## [Exercise]
With the records as your source, report how many lines contain "stepN". Add no other words.

————————

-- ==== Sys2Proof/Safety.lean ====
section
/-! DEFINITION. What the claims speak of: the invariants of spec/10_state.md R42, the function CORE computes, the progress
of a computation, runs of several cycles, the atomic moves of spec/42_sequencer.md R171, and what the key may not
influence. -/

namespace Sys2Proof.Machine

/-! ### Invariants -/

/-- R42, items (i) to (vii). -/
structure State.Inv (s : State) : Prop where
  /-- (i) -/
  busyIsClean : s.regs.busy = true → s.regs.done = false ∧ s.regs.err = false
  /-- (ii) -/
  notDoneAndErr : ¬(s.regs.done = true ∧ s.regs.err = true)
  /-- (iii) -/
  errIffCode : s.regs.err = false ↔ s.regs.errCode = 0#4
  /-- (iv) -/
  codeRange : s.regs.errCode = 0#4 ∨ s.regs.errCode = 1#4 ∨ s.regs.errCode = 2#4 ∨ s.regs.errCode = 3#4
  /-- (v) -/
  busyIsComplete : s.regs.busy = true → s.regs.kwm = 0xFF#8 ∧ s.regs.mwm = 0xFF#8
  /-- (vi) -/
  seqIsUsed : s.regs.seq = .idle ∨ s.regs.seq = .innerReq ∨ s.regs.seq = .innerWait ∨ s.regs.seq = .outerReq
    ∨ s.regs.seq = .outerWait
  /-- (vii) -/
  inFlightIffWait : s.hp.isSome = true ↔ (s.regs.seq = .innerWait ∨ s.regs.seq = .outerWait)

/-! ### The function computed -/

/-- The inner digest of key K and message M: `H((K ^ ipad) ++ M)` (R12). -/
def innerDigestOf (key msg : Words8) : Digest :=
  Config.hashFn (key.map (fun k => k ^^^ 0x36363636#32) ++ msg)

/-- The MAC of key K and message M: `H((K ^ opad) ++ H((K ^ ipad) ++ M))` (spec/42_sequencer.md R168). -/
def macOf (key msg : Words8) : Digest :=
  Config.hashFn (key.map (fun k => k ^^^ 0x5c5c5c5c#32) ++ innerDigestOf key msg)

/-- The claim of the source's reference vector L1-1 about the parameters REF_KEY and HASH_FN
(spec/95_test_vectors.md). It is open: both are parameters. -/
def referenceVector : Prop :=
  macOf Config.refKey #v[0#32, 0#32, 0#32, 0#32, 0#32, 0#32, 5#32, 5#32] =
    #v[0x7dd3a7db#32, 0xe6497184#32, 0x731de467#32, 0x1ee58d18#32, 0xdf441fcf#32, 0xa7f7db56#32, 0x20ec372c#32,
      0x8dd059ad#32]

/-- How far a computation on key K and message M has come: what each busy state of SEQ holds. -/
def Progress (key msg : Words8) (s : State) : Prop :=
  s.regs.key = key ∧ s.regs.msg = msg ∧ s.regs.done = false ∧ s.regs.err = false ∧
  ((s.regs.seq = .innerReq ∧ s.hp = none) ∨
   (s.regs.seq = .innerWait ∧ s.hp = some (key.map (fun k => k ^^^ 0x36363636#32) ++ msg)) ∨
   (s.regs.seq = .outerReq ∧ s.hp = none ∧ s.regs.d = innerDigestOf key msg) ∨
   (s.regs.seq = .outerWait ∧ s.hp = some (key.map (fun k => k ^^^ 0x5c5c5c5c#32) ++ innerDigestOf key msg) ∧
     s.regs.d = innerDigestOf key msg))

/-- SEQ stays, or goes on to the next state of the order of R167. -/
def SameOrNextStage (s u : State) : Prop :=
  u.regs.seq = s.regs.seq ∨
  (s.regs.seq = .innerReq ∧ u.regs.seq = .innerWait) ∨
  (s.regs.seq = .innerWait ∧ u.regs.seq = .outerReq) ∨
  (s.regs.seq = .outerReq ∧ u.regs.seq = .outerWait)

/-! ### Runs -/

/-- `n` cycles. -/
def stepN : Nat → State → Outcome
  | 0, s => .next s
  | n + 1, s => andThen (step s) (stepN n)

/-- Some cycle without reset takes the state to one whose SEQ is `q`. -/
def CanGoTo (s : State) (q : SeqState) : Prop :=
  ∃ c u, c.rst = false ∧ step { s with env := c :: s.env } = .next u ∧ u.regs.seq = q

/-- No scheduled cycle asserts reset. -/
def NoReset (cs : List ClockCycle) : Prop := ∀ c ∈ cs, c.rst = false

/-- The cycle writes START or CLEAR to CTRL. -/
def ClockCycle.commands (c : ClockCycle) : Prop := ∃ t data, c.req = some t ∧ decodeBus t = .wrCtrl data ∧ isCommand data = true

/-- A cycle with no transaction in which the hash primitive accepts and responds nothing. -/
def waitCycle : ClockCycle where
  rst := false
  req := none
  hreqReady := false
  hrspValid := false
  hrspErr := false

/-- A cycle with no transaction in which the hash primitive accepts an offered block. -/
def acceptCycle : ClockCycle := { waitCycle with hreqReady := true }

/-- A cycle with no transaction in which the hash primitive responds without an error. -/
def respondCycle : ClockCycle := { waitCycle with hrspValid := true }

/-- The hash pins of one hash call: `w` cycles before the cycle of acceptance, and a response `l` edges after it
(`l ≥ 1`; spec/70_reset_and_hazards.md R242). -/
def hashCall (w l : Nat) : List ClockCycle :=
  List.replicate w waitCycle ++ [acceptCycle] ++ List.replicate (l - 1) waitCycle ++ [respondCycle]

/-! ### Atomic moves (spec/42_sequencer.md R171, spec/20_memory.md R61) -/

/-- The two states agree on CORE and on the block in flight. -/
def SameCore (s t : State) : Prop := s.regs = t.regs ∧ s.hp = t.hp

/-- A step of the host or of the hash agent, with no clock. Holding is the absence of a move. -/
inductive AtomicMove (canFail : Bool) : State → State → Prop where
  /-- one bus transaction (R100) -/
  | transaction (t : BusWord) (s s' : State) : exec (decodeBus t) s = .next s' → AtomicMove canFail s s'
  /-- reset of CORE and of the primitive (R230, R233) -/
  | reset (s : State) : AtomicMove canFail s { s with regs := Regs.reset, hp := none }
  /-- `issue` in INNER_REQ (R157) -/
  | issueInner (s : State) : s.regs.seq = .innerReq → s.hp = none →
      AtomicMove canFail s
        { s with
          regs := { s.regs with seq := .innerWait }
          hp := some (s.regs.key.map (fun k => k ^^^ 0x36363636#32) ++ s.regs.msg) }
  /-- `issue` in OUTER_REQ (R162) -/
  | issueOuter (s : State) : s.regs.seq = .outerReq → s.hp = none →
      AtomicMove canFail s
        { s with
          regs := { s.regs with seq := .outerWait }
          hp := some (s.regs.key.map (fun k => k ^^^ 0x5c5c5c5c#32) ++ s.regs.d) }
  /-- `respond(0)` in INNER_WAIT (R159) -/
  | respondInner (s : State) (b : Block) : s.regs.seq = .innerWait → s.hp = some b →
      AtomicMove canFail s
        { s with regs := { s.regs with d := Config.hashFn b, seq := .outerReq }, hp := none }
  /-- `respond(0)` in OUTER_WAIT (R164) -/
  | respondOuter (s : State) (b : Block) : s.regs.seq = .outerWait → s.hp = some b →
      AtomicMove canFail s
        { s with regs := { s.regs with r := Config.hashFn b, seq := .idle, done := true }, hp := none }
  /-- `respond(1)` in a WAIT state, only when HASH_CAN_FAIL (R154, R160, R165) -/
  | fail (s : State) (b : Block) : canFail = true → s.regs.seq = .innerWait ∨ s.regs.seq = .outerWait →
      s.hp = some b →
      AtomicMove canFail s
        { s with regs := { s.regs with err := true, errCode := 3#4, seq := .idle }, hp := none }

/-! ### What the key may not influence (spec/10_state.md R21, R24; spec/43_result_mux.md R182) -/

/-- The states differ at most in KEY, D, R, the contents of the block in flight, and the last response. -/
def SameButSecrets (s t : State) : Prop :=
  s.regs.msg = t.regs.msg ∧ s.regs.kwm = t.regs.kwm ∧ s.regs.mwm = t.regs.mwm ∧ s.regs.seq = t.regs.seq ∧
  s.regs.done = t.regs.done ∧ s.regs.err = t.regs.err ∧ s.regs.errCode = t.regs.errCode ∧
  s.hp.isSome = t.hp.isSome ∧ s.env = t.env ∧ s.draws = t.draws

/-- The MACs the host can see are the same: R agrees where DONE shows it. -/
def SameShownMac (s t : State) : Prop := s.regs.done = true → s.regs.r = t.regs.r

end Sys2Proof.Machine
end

————————

## [Answer to the problem]
2